RIDING THE NANO RHINO
At two a.m. this morning, I hit the 50,000 word count for the National Novel Writing Month. It was a quiet moment, marked by the cacophony of snores from my two dogs and from my husband who was out cold with a laptop propped on his chest. Such is the fate of the writer. We are lone souls drifting along the invisible Ley lines that map our inner worlds.
What did I do to celebrate?
I clicked off the computer, put my husband’s laptop away, scratched my dogs’ bellies and went to bed.
Such is the fate of the writer. We are the last shift down and so we get to put the dishes away, make sure all the lights are out, and lock up.
Every year over a million of us migrate from the four corners of the globe to The National Novel Writing Site where Chris Baty and his staff put out a feast of forums to tickle the appetite of any writer regardless of age, writing experience, or genre preference. We choose our writing groups. We hook up with old friends and new friends. We tweak our profiles, title our novels, and write a brief synopsis on what our novel is about. We choose our rhino and mount up.
And then we all wait for Chris Baty to ring the bell.
Make no mistake, the Nano Rhino is a huge beast. 50,000 words in thirty days. When a writer bursts out of that chute it’s anybody’s guess whether she’s going to last twenty-four hours, let alone thirty days. Outlines, character lists, plot twists, crisis points? I’ve seen a lot of litter in the Nano ring. Occasionally, I’ve come across a skeleton with a pad it its lap and a pen still grasped in its boney fingers. Seems to me that there is no guarantee that any single technique will get you to the finish line.
It’s rhino country. The terrain is unpredictable; the beast temperamental.
This is my fourth Rhino. The first two rides ended rather badly. In a nutshell, I crossed the finish line with my heel caught in the stirrup, my ego skinned from my ass and a whole lot of dirt up my nose and in other places. The third rhino marked a change in my performance. I made the word count early, clocked out, and made ten home-made pies for Thanksgiving Dinner. That was fantastic.

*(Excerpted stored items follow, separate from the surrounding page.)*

-- ==== Sys2Proof/Machine/Field.lean ====
section
/-! DEFINITION. The field port: requests, heartbeats, events, dropped datagrams, and the faults of its pair (R463 to R470). -/

namespace Sys2Proof.Machine

/-! ### Requests (R464, R466) -/

/-- LEGEND_OD_READ: an OD_REQUEST read (R466). -/
def execLegendOdRead (tag : BitVec 16) (idx : BitVec 16) (sub : BitVec 8) (off : BitVec 32) (s : State) : Out :=
  .next (fieldRequest s ⟨tag, false, idx.toNat, sub.toNat, off.toNat⟩)

/-- LEGEND_OD_WRITE: an OD_REQUEST write (R466). -/
def execLegendOdWrite (tag : BitVec 16) (idx : BitVec 16) (sub : BitVec 8) (s : State) : Out :=
  .next (fieldRequest s ⟨tag, true, idx.toNat, sub.toNat, 0⟩)

/-- FIELD_DATAGRAM_DROP: a datagram that is no well-formed message ends at the field side (R464, R466). -/
def execFieldDatagramDrop (s : State) : Out := .next (if fieldOn s then fieldDropped s else s)

/-- ICMPV6_REQUEST: an echo request is answered with an echo reply, a solicitation with an advertisement (R464). -/
def execIcmpv6Request (echo : Bool) (src : BitVec 128) (s : State) : Out :=
  .next (if fieldOn s then fieldSend s src [if echo then 129 else 136] else s)

/-! ### Heartbeats and events (R465, R467) -/

/-- LEGEND_HEARTBEAT_RECEIVE: the source becomes the field manager; a new one is sent the events from here on (R467). -/
def execLegendHeartbeatReceive (src : BitVec 128) (s : State) : Out :=
  if !fieldOn s then .next s
  else
    let same := (s.field.manager.map (·.1)) == some src
    .next { s with field := { s.field with
      manager := some (src, now s), nextEvent := if same then s.field.nextEvent else s.events.next } }

/-- FIELD_MANAGER_EXPIRY: no valid HEARTBEAT has come within 3 × HB_PERIOD (R467). -/
def execFieldManagerExpiry (s : State) : Out :=
  match s.field.manager with
  | some m => .next (if m.2 + 3 * hbPeriod s ≤ now s then { s with field := { s.field with manager := none } } else s)
  | none => .next s

/-- The address ff02::1 of all nodes. -/
def allNodes : BitVec 128 := 0xFF020000000000000000000000000001

/-- LEGEND_HEARTBEAT_SEND: the module's heartbeat, every HB_PERIOD, to the manager or to all nodes (R465, R467). -/
def execLegendHeartbeatSend (s : State) : Out :=
  if !fieldOn s || s.boot.stage = 0 || s.field.hbAt.any (fun t => now s < t + hbPeriod s) then .next s
  else
    let flags := b2n (outOfServ s) + 2 * b2n s.clk.coasting + 4 * b2n (portUp s)
    let b := toLE 4 s.field.hbSeq.toNat ++ toLE 1 s.boot.stage ++ toLE 1 flags ++ [0, 0] ++ toLE 8 (now s / 1000000)
    let s := fieldSend s ((s.field.manager.map (·.1)).getD allNodes) (legendBytes 4 0 0 0 0 b)
    .next { s with field := { s.field with hbSeq := s.field.hbSeq + 1, hbAt := some (now s) } }

/-- LEGEND_EVENT_SEND: the next event of the ring is sent once to the manager (R467). -/
def execLegendEventSend (s : State) : Out :=
  match s.field.manager, s.events.ring.find? fun e => (e.seq - s.field.nextEvent).toNat < 2 ^ 31 with
  | some m, some e =>
    if fieldOn s then
      let b := toLE 2 (Config.eventCode e.name).toNat ++ toLE 8 e.time.toNat ++ toLE 32 (Config.eventData e.name e.data).toNat
      let s := fieldSend s m.1 (legendBytes 3 0 0 0 e.seq.toNat b)
      .next { s with field := { s.field with nextEvent := e.seq + 1 } }
    else .next s
  | _, _ => .next s

/-! ### Faults of the pair (R469, R470) -/

/-- The field side is powered. -/
def fieldPowered (s : State) : Bool := s.pow.rails.contains Rail.field

/-- Code of a pair fault in CABLE; a reversed pair has none. -/
def cableCode : PairFault → Nat
  | .open_ => 1
  | .short => 2
  | .dc => 3
  | .reversed => 4

/-- The fault is in force. -/
def faultHeld (f : Field) (k : PairFault) : Bool := if k == .reversed then f.reversed else f.cable.toNat == cableCode k

/-- FIELD_PAIR_FAULT: a fault is detected; a short or a DC level above 3 V turns the transmitter off (R469). -/
def execFieldPairFault (k : PairFault) (dist : BitVec 8) (level : BitVec 8) (s : State) : Out :=
  if !fieldPowered s || (k == .dc && level.toInt.natAbs ≤ 3) then .next s
  else
    let f := s.field
    let g : Field :=
      match k with
      | .short => { f with cable := 2, tx := false, txAt := now s }
      | .open_ => { f with cable := 1, distance := dist }
      | .reversed => { f with reversed := true }
      | .dc => { f with cable := 3, dcLevel := level, tx := false }
    if faultHeld f k then .next { s with field := g }
    else .next (raise { s with field := { g with faults := satAdd f.faults 1 65535 } } .fieldCableFault [cableCode k])

/-- The end of a cable fault, with FIELD_CABLE_CLEARED. A transmitter that it had turned off returns by its own timer (R469). -/
def cableCleared (s : State) : State :=
  let c := s.field.cable.toNat
  raise { s with field := { s.field with cable := 0, distance := 0xFF, dcLevel := 0 } } .fieldCableCleared [c]

/-- FIELD_PAIR_FAULT_END: the fault in force ends; the 1 s of a DC level counts from here (R469). -/
def execFieldPairFaultEnd (s : State) : Out :=
  if s.field.cable != 0 then
    .next (cableCleared { s with field := { s.field with txAt := if s.field.cable == 3 then now s else s.field.txAt } })
  else if s.field.reversed then
    .next (raise { s with field := { s.field with reversed := false } } .fieldCableCleared [cableCode .reversed])
  else .next s

/-- FIELD_TX_RETRY: every 1 s the transmitter of a shorted pair is retried, and stays on where the short is gone; after a DC level it
resumes 1 s after the level has fallen (R469). -/
def execFieldTxRetry (clear : Bool) (s : State) : Out :=
  let f := s.field
  if f.tx || now s < f.txAt + 1000000 then .next s
  else if f.cable == 2 && !clear then .next { s with field := { f with txAt := now s } }
  else if f.cable == 3 then .next s
  else
    let s := { s with field := { f with tx := true } }
    .next (if f.cable == 2 then cableCleared s else s)

end Sys2Proof.Machine
end

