/-- R469, R470: a new fault of the pair is reported and counted, a short or a DC level above 3 V turns the transmitter off;
the end of a fault is reported; and the transmitter is on again at a retry of 1 s that finds the short gone, or 1 s after a
DC level has ended. -/
def Sys2Proof.Claims.FieldPair : Prop :=
  ∀ (s : State) (k : PairFault) (d l : BitVec 8),
    (fieldPowered s = true → faultHeld s.field k = false → (k = .dc → 3 < l.toInt.natAbs) →
      ∃ u, exec (.fieldPairFault k d l) s = .next u ∧ u.field.faults = satAdd s.field.faults 1 65535 ∧
        faultHeld u.field k = true ∧ (k = .short ∨ k = .dc → u.field.tx = false) ∧
        (k = .open_ → u.field.distance = d ∧ u.field.tx = s.field.tx) ∧ u.tiles = s.tiles ∧ u.mem = s.mem) ∧
    (l.toInt.natAbs ≤ 3 → exec (.fieldPairFault .dc d l) s = .next s) ∧
    (s.field.cable ≠ 0 → ∃ u, exec .fieldPairFaultEnd s = .next u ∧ u.field.cable = 0 ∧ u.field.tx = s.field.tx ∧
      u.field.reversed = s.field.reversed ∧ u.field.faults = s.field.faults ∧ u.tiles = s.tiles ∧ u.mem = s.mem) ∧
    (s.field.cable = 0 → s.field.reversed = true → ∃ u, exec .fieldPairFaultEnd s = .next u ∧ u.field.reversed = false ∧
      u.field.faults = s.field.faults ∧ u.tiles = s.tiles ∧ u.mem = s.mem) ∧
    (s.field.tx = false → s.field.txAt + 1000000 ≤ now s →
      (s.field.cable = 2 →
        (∃ u, exec (.fieldTxRetry true) s = .next u ∧ u.field.cable = 0 ∧ u.field.tx = true ∧ u.tiles = s.tiles ∧ u.mem = s.mem) ∧
        exec (.fieldTxRetry false) s = .next { s with field := { s.field with txAt := now s } }) ∧
      (s.field.cable = 0 → ∀ b, exec (.fieldTxRetry b) s = .next { s with field := { s.field with tx := true } })) ∧
    (s.field.tx = true ∨ now s < s.field.txAt + 1000000 → ∀ b, exec (.fieldTxRetry b) s = .next s)

/-- The field port answers after S1, keeps its manager, and takes its transmitter off and on with pair faults. The model's
readings of what the rules leave open here: log entries 60 and 68. -/
def Obligations.FieldPort : Prop :=
  Claims.FieldMessages ∧ Claims.FieldPair

/-! ### Bring-up, firmware and security -/

/-- R474 to R477, R500, R501: the end of a stage records it with its time, clears the failure, raises BRINGUP_STAGE_DONE and
begins the next stage up to TARGET; ADVANCE, HOLD and RETRY change the target, hold after the stage in progress, and run a
failed stage again; REBUILD_GAZETTEER runs S5 again; and a stage that misses its limit fails with its code. -/
def Sys2Proof.Claims.BringupControl : Prop :=
  ∀ (s v : State) (m : MsgHdr) (n t : Nat), v = returnUnits (nextSeq s) (.write 0 0 0 [0] []) →
    (n < 10 → (endStage s n).boot.stage = n ∧ (endStage s n).boot.failStage = 0 ∧ (endStage s n).boot.failCode = 0 ∧
      mget (endStage s n).boot.times 0 n = now s - s.boot.since ∧
      (n = 9 ∨ s.boot.holdReq = true ∨ s.boot.target ≤ n → (endStage s n).boot.busy = none) ∧
      (n < 9 → s.boot.holdReq = false → n < s.boot.target → (endStage s n).boot.busy = some (stageAfter s n))) ∧
    (Heard s m → inRecovery s = false → outOfServ s = false →
      (3 ≤ t → t ≤ 9 → s.boot.state.toNat ≤ 1 → s.boot.stage < t → anySlotWhole s = true →
        (s.boot.busy ≠ none ∨ s.boot.state ≠ 1 → exec (.bringupAdvance m (BitVec.ofNat 32 (2 ^ 28 + t * 2 ^ 24))) s =
          .next (answered { v with boot := { v.boot with target := t, holdReq := false } } m 0x6100 1)) ∧
        (s.boot.busy = none → s.boot.state = 1 → exec (.bringupAdvance m (BitVec.ofNat 32 (2 ^ 28 + t * 2 ^ 24))) s =
          .next (answered (startStage { v with boot := { v.boot with target := t, holdReq := false } } (stageAfter s s.boot.stage))
            m 0x6100 1))) ∧
      exec (.bringupHold m 0x20000000) s =
        .next (answered { v with boot := { v.boot with holdReq := v.boot.busy.isSome } } m 0x6100 1) ∧
      (s.boot.state = 2 → exec (.bringupRetry m 0x30000000) s = .next (answered (startStage { v with
        boot := { v.boot with failStage := 0, failCode := 0 } } s.boot.failStage) m 0x6100 1)) ∧
      (s.boot.state ≠ 2 → exec (.bringupRetry m 0x30000000) s =
        .next (refusedMsg v m (.write 0x6100 1 0 [] []) 8 0)) ∧
      (s.boot.state = 2 → s.boot.path = 0 → s.boot.failStage = 5 → s.boot.failCode = 0x50 → s.boot.s4Done = true →
        ∃ u, exec (.rebuildGazetteer m 0x40000000) s = .next (answered u m 0x6100 1) ∧ u.boot.busy = some 5 ∧
          u.boot.failStage = 0 ∧ u.gleaner.gazA = rebuiltGaz s ∧ u.mesh.failed = [] ∧ u.tiles = s.tiles ∧ u.mem = s.mem)) ∧
    (∀ lim, s.boot.busy = some n → stageLimit n = some lim →
      (stageRoot s n = true → s.boot.stageAt + lim ≤ now s →
        ∃ u, exec .stageLimitExpiry s = .next u ∧ u.boot.state = 2 ∧ u.boot.busy = none ∧ u.boot.failStage = n ∧
          u.boot.failCode = 1 ∧ u.tiles = s.tiles ∧ u.mem = s.mem) ∧
      (stageRoot s n = false ∨ now s < s.boot.stageAt + lim → exec .stageLimitExpiry s = .next s))

/-- R473, R474, R480, R481, R487, R495, R499, R500, R522: what each stage does: S0 turns on the rails of the steward, S1
loads and measures the steward image of the slot that the ROM chooses, falls back from one that does not verify and enters
ROM recovery without one, S2 has the root locked and the port up, S3 leaves memory empty, S4 decides the tiles, S5 builds
the grid of the gazetteer, S7 leaves every bin filled with zeros, S8 completes once the mapped links are up or 10 s have
passed, and S9 completes; each one is then the stage completed, and where its image or its content does not pass it falls
back or fails with its code. -/
def Sys2Proof.Claims.BringupStages : Prop :=
  ∀ (s v : State),
    (s.boot.busy = some 0 → s.pow.dark = false →
      (∃ u, exec (.stageS0 true) s = .next u ∧ u.boot.stage = 0 ∧ u.boot.on = true ∧
        ∀ r ∈ stageRails s 0, (∀ q ∈ stageRails s 0, q ∉ s.pow.faulty) → r ∈ u.pow.rails) ∧
      exec (.stageS0 false) s = .next (powerLost s)) ∧
    (s.boot.busy = some 1 → onWarm s = false → ∀ seedOk,
      (∀ ok, (chooseBoot s).2 = none → exec (.stageS1 ok seedOk) s = .next (romRecovery (chooseBoot s).1)) ∧
      (∀ b i, chooseBoot s = (v, some b) → b < 2 → slotImage v 0 b 0 = some i →
        (imageUsable v i = true → s.boot.outOfService = false →
          ∃ u, exec (.stageS1 true seedOk) s = .next u ∧ u.boot.stage = 1 ∧ u.fw.booted = BitVec.ofNat 1 b ∧
            u.fw.trial = (slotState v 0 b == 2) ∧ mfind u.fw.running i.kind.toNat = some i ∧
            mget u.sec.mr 0 0 = mget (measureImage s 0 i).sec.mr 0 0 ∧ u.tiles = s.tiles ∧ u.mem.data = s.mem.data) ∧
        exec (.stageS1 false seedOk) s = .next (slotFallback { v with
          fw := { v.fw with booted := BitVec.ofNat 1 b, trial := slotState v 0 b == 2 } }))) ∧
    (s.boot.busy = some 2 → portUp s = true → rootLocked s = true → s.pow.tripHold = false →
      ∃ u, exec .stageS2 s = .next u ∧ u.boot.stage = 2 ∧ u.clk = { s.clk with firstLock := true } ∧ u.tiles = s.tiles ∧
        u.mem = s.mem) ∧
    (portUp s = false ∨ rootLocked s = false ∨ s.pow.tripHold = true → exec .stageS2 s = .next s) ∧
    (∀ ok, s.boot.busy = some 3 → railsOk s 3 = true → stageRoot s 3 = true →
      ((if onWarm s then some s else loadFirmware s 1 1 ok) = none → ∀ t l, exec (.stageS3 ok t l) s = .next (slotFallback s)) ∧
      ((if onWarm s then some s else loadFirmware s 1 1 ok) = some v →
        (∀ l, exec (.stageS3 ok false l) s = .next (failStage v 3 0x31)) ∧
        (stripeLost s = false → ∃ u, exec (.stageS3 ok true []) s = .next u ∧ u.boot.stage = 3 ∧ u.mem.data = [] ∧
          u.mem.poison = [] ∧ u.mem.retired = s.mem.retired ∧ u.tiles = s.tiles))) ∧
    (∀ ok, s.boot.busy = some 4 → railsOk s 4 = true → stageRoot s 4 = true → s.boot.s4Done = false →
      (loadContent s 1 4 ok = none → ∀ l k, exec (.stageS4 ok l k) s = .next (failStage s 4 0x40)) ∧
      (anyStorm s = false → (loadContent s 1 4 ok).isSome = true →
        (∀ e ∈ s.gleaner.phys, e.2.fence ≠ .probation ∧ e.2.fence ≠ .marginal) →
        ∃ u, exec (.stageS4 ok [] []) s = .next u ∧ u.boot.stage = 4 ∧ u.gleaner.phys = s.gleaner.phys ∧ u.tiles = s.tiles ∧
          u.mem = s.mem)) ∧
    (∀ ok, s.boot.busy = some 5 → railsOk s 5 = true →
      ((if onWarm s then loadContent s 1 4 ok else some s) = none → exec (.stageS5 ok) s = .next (failStage s 5 0x40)) ∧
      ((if onWarm s then loadContent s 1 4 ok else some s) = some v →
        (gazCurrent v = none → exec (.stageS5 ok) s = .next (failStage v 5 0x50)) ∧
        (∀ g, gazCurrent v = some g → exec (.stageS5 ok) s = .next (buildGrid v g)))) ∧
    (∀ ok kaOk, s.boot.busy = some 7 → railsOk s 7 = true → stageRoot s 7 = true →
      ((if onWarm s then some s else loadFirmware s 2 3 ok) = none → ∀ g l k, exec (.stageS7 ok kaOk g l k) s = .next (slotFallback s)) ∧
      ((if onWarm s then some s else loadFirmware s 2 3 ok) = some v →
        (loadContent v 2 5 kaOk = none → ∀ g l k, exec (.stageS7 ok kaOk g l k) s = .next (failStage v 7 0x72)) ∧
        (∀ w, loadContent v 2 5 kaOk = some w → (∀ l k, exec (.stageS7 ok kaOk false l k) s = .next (failStage w 7 0x70)) ∧
          ∃ u, exec (.stageS7 ok kaOk true [] []) s = .next u ∧ u.boot.stage = 7 ∧ u.mem = s.mem ∧
            ∀ k, (u.tile k).bin.data = [] ∧ (u.tile k).mx = {} ∧ (u.tile k).dma = {}))) ∧
    (s.boot.busy = some 8 → stageRoot s 8 = true →
      (linksReady s = true ∨ s.boot.stageAt + 10000000 ≤ now s → exec .stageS8 s = .next (endStage s 8)) ∧
      (linksReady s = false → now s < s.boot.stageAt + 10000000 → exec .stageS8 s = .next s)) ∧
    (s.boot.busy = some 9 → exec .stageS9 s = .next (endStage s 9))
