theorem dmaIssue : Claims.DmaIssue := by
  rintro s h rs kc c x t a q w hi hc rfl rfl
  refine ⟨fun addr range aligned mapped => ?_, fun fits => ?_, fun ahead => ?_, fun fits reached => ?_⟩
  · have ok : addrFault (s.tile (ckey h.t)) a 32 1 = none := addrFault_none range aligned fun i hi => by
      rw [show i = 0 by omega, Nat.add_zero, mapped]; rfl
    refine ⟨fun full => ?_, fun free f u n d hf hu sound untagged hn hd => ?_⟩
    · refine issue_stall false hi ?_
      rw [withCtx_inCtx hc]
      simp only [← addr, ok]
      rw [if_pos full]
    have flushed : PumpedTile { s.tile (ckey h.t) with bin := (s.tile (ckey h.t)).bin.writeBack q } u := by
      rw [hu, hf]; exact flushSpan_one_tile s h.t mapped
    have answer := fun act => exec_dma (act := act) (x := x) (rs := rs) (n := n) hi hc addr ok free hf hu
      (by rw [physLine, flushed.handles]; exact mapped)
      (by rw [flushed.gatherOf]; exact (Bin.gatherOf_writeBack ..).trans (if_pos rfl)) sound untagged
      (by rw [hn, Bin.lineNat]; exact (bits_cellRead _ _ (k := 32) (by omega)).symm)
    have desc : descOf n a u.core.tensorId u.core.pc = d := by rw [hd, flushed.core]
    simp only [dmaTake, desc] at answer
    refine ⟨fun clean => ?_, fun good near bound => ?_, fun bad => ?_, fun good far => ?_⟩
    · rw [hf]; exact flushSpan_one_clean fun q' hq' => by rwa [Option.some.inj (mapped.symm.trans hq')] at clean
    · exact answer (.fin _) (by simp [good, near, bound])
    · exact answer (.exc 6 a) (by simp [bad])
    · exact answer (.exc 5 a) (by simp [good, far])
  · exact issue_fin_modCore false _ (fun k => k.setK kc 0) hi rfl fits |>.trans (by simp only [setK_zero])
  · have unreached : countReached (mget (s.tile (ckey h.t)).core.k 0 kc.toNat) ((s.tile (ckey h.t)).core.sreg rs) = false := by
      rw [Bool.eq_false_iff, ne_eq, countReached_iff]; omega
    exact issue_stall false hi (if_neg (by rw [Bool.not_eq_true]; exact unreached))
  · have there : countReached (mget (s.tile (ckey h.t)).core.k 0 kc.toNat) ((s.tile (ckey h.t)).core.sreg rs) = true :=
      (countReached_iff ..).2 reached
    exact (issue_fin false hi (if_pos there)).trans (congrArg _ (advance_fits s h.t fits))

end Sys2Proof.Machine

/-! ## Proofs: messages between tiles (R74 to R76, R255) -/

namespace Sys2Proof.Machine

theorem codeTile_eq (d : CtxDef) (w : Word) : codeTile d w = ⟨d.x0 + w.toNat % 128, d.y0 + w.toNat / 128 % 128⟩ := by
  simp [codeTile, bits]

theorem codeTile_ofNat (d : CtxDef) (n : Nat) : codeTile d (BitVec.ofNat 32 n) = ⟨d.x0 + n % 128, d.y0 + n / 128 % 128⟩ := by
  rw [codeTile_eq, BitVec.toNat_ofNat, Nat.mod_mod_of_dvd _ (by decide)]
  congr 2
  omega

/-- The message that a receiver of a sender, or of any, takes is the oldest of them. -/
theorem mailIndex_eq {t : Tile} {w : Word} {m : Mail} {i : Nat} (there : t.dma.mailbox[i]? = some m)
    (oldest : w = 0xFFFFFFFF#32 ∧ i = 0 ∨ w ≠ 0xFFFFFFFF#32 ∧ m.sender = w.toNat % 2 ^ 14 ∧
      ∀ j n, j < i → t.dma.mailbox[j]? = some n → n.sender ≠ w.toNat % 2 ^ 14) :
    mailIndex t (wantedSender w) = some i := by
  obtain ⟨inside, rfl⟩ := List.getElem?_eq_some_iff.1 there
  rw [mailIndex, List.findIdx?_eq_some_iff_getElem, wantedSender_eq]
  refine ⟨inside, ?_⟩
  rcases oldest with ⟨any, rfl⟩ | ⟨named, sender, older⟩
  · simp [any]
  · rw [if_neg named]
    exact ⟨by simpa using sender, fun j hj => by simpa using older j _ hj (List.getElem?_eq_getElem (by omega))⟩

/-- The state once a message is received: it leaves the mailbox, and its credit goes to its sender (R74, R76). -/
def mailTaken (s : State) (d : CtxDef) (p : Coord) (i sender : Nat) : State :=
  pumpPort (oweCredit (s.modTile (ckey p) fun t => { t with dma := { t.dma with mailbox := t.dma.mailbox.eraseIdx i } }) p
    (4 * (32 * ckey (codeTile d (BitVec.ofNat 32 sender))) + 2) 1) p

section
variable {s : State} {h : Hdr} {c : Nat} {x : Ctx} {v rs : BitVec 5}

theorem exec_mrecv {m : Mail} {i : Nat} (hi : Issues s h) (hc : InCtx s h.t c x)
    (free : portsBlock s x.cdef (ckey h.t) true [] (portsOf [v]) = none) (there : (s.tile (ckey h.t)).dma.mailbox[i]? = some m)
    (oldest : mailIndex (s.tile (ckey h.t)) (wantedSender ((coreAt s h.t).sreg rs)) = some i) :
    exec (.mrecv h v rs) s = .next (advance (putVec (mailTaken s x.cdef h.t i m.sender) c x.cdef h.t v m.data) h.t) := by
  refine issue_fin false hi ?_
  rw [withCtx_inCtx hc, free]
  simp only [oldest]
  rw [List.getD_eq_getElem?_getD, there]
  rfl

theorem exec_mrecv_none (hi : Issues s h) (hc : InCtx s h.t c x)
    (free : portsBlock s x.cdef (ckey h.t) true [] (portsOf [v]) = none) {o : Option Nat}
    (ho : wantedSender ((coreAt s h.t).sreg rs) = o) (none_ : mailIndex (s.tile (ckey h.t)) o = none) :
    exec (.mrecv h v rs) s = .next (s.modCore h.t fun k => { k with wait := some (.mail o) }) := by
  refine issue_stall false hi ?_
  rw [withCtx_inCtx hc, free]
  simp only [ho, none_]

/-- What `msend` does once its port allows it (R74, R255). -/
def msendAct (s : State) (h : Hdr) (c : Nat) (x : Ctx) (v : BitVec 5) (w : Word) : Act :=
  let q := codeTile x.cdef w
  if !x.cdef.has q || !(s.tile (ckey q)).dma.senders.contains (x.cdef.relCode h.t) then .exc 7 (codeOf w)
  else if (s.tile (ckey h.t)).dma.msgOut.contains (ckey q) then .stall (.msgDest (ckey q))
  else if portRoom s h.t .request = 0 then .stall .meshPort
  else .fin (((popAll s x.cdef h.t (portsOf [v])).modTile (ckey h.t) fun t =>
      { t with dma := { t.dma with msgOut := sadd t.dma.msgOut (ckey q) } }).send
        { cls := .request, ctx := BitVec.ofNat 4 c, op := 6, dst := q, src := h.t, item := srcItem (s.tile (ckey h.t)) v })

theorem exec_msend {act : Act} (hi : Issues s h) (hc : InCtx s h.t c x)
    (free : portsBlock s x.cdef (ckey h.t) true (portsOf [v]) [] = none)
    (send : msendAct s h c x v ((s.tile (ckey h.t)).core.sreg rs) = act) : exec (.msend h v rs) s = act.outcome s h := by
  refine (issue_eq (s := s) false _ hi).trans (congrArg (Act.outcome s h) ?_)
  rw [withCtx_inCtx hc, free, ← send]
  rfl

/-- The credit of a received message goes to the tile its sender's code names. -/
theorem owedFlit_mail (c : Nat) (p : Coord) (k n : Nat) : owedFlit c p (4 * (32 * k) + 2) n =
    { cls := .reply, ctx := BitVec.ofNat 4 c, op := 1, dst := keyXY k, src := p } := by
  have code : (4 * (32 * k) + 2) % 4 = 2 := by omega
  have place : (4 * (32 * k) + 2) / 128 = k := by omega
  simp only [owedFlit, code, place]
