-- ==== Sys2Proof/Machine/State.lean ====
section
/-! DEFINITION. The state of the tsvm CORE (spec/10_state.md), plain data, with the state after reset and the reasons a
step can stop. -/

namespace Sys2Proof.Machine

/-- The ten registers in their fixed order (R20). -/
inductive Reg where
  | ip
  | acc
  | r1
  | r2
  | r3
  | r4
  | r5
  | r6
  | r7
  | r8
  deriving DecidableEq, Repr

/-- The two Byte Stores (R22, R33, R34). -/
inductive StoreId where
  /-- `MEM`, main memory. -/
  | mem
  /-- `REGFILE`, the register file's backing store. -/
  | regfile
  deriving DecidableEq, Repr

/-- The width of a Byte Store access: 1 or 2 bytes (R32, R59). -/
inductive Width where
  | one
  | two
  deriving DecidableEq, Repr

/-- The error kinds of spec/60_exceptions.md R150. -/
inductive ErrorCode where
  | outOfBounds
  | unknownRegister
  | coreHalted
  | allocation
  deriving DecidableEq, Repr

/-- What `OutOfBounds` records: the store, the failing byte offset, the width of the access (R150, R151). -/
structure AccessInfo where
  store : StoreId
  offset : Nat
  width : Width
  deriving DecidableEq, Repr

/-- The latched record `{code, store, offset, width}` (R32). -/
structure FaultRecord extends AccessInfo where
  code : ErrorCode
  deriving DecidableEq, Repr

/-- The bytes of a Byte Store: (offset, byte) pairs, offsets strictly rising, no entry equal to what an unlisted offset
reads as (`Memory.unlisted`, 0). `Memory.wf` says the form holds (log entry 9). -/
abbrev Memory := List Host.Cell

/-- The state of the core. -/
structure State where
  /-- `MEM_LEN` and the opcode bytes: fixed for the core's life, written by nothing (R9, R35; log entry 1). -/
  cfg : Config
  /-- `MEM`: main memory's bytes (R33, R50). -/
  mem : Memory
  /-- `REGFILE`: the 20 bytes that hold the ten registers, `ip` among them (R20, R22, R26). -/
  regfile : Memory
  /-- The fault latch (R32, R156). -/
  halted : Bool
  /-- The latched record (R32, R156). -/
  fault : Option FaultRecord
  deriving DecidableEq, Repr

/-- The core at power-on with parameters `cfg`: every byte of both stores 0, the latch clear (R37 to R39, R180). -/
def State.powerOn (cfg : Config) : State where
  cfg := cfg
  mem := []
  regfile := []
  halted := false
  fault := none

/-- The machine right after power-on and reset, with the parameters of `Config.standard` (log entries 2 and 3). -/
def State.reset : State := State.powerOn Config.standard

/-- Why the machine stops. -/
inductive Fault where
  /-- Raised by `step` alone, when it is asked to run while the core is halted: a core command is then refused with
  `ERR(CoreHalted, fault)` and changes no state (R101, R157). Safe: the machine goes no further until a `RESET`
  (log entry 5). -/
  | coreHalted (record : Option FaultRecord)
  deriving DecidableEq, Repr

/-- Why something has no meaning. -/
inductive Refusal where
  /-- An instruction without a meaning, raised by a refused arm of `exec`; safe. No arm of this model raises it. -/
  | notModelled (mnemonic : String)
  /-- Raised by `powerOn` when two opcode parameters are equal: such a configuration is refused (R8); safe. -/
  | opcodesNotDistinct
  deriving DecidableEq, Repr

end Sys2Proof.Machine
end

This year, I rode the rhino across the finish line in eighteen days. I did it without self-flagellation, without giving up my favorite television series, and without locking everyone in the basement. I did it quietly with a nod to anyone who walked in to stare at me and ask me if I’d glued my butt to the chair. I did it with great pleasure and with an edge of madness that stemmed from the discovery of how to ride my rhino. I pass it on to you in the hope that you will find something worthwhile in my journey across the wild country that is National Novel Writing Month.
The secret to my success comes down to one thing:
Be kind to your rhino.
Touch it. Learn the vast array of valleys and mountains carved into its skin. Stick your fingers in its ears and dig out the dust of where it’s been. Peer into the universe birthed in its gaze and smell the dangerous lust that drives it. Breath all of it in. Absorb that awesome potential and claim it for your own.
When you climb onto its back, you’ll find the view is breathtaking and the possibilities, endless.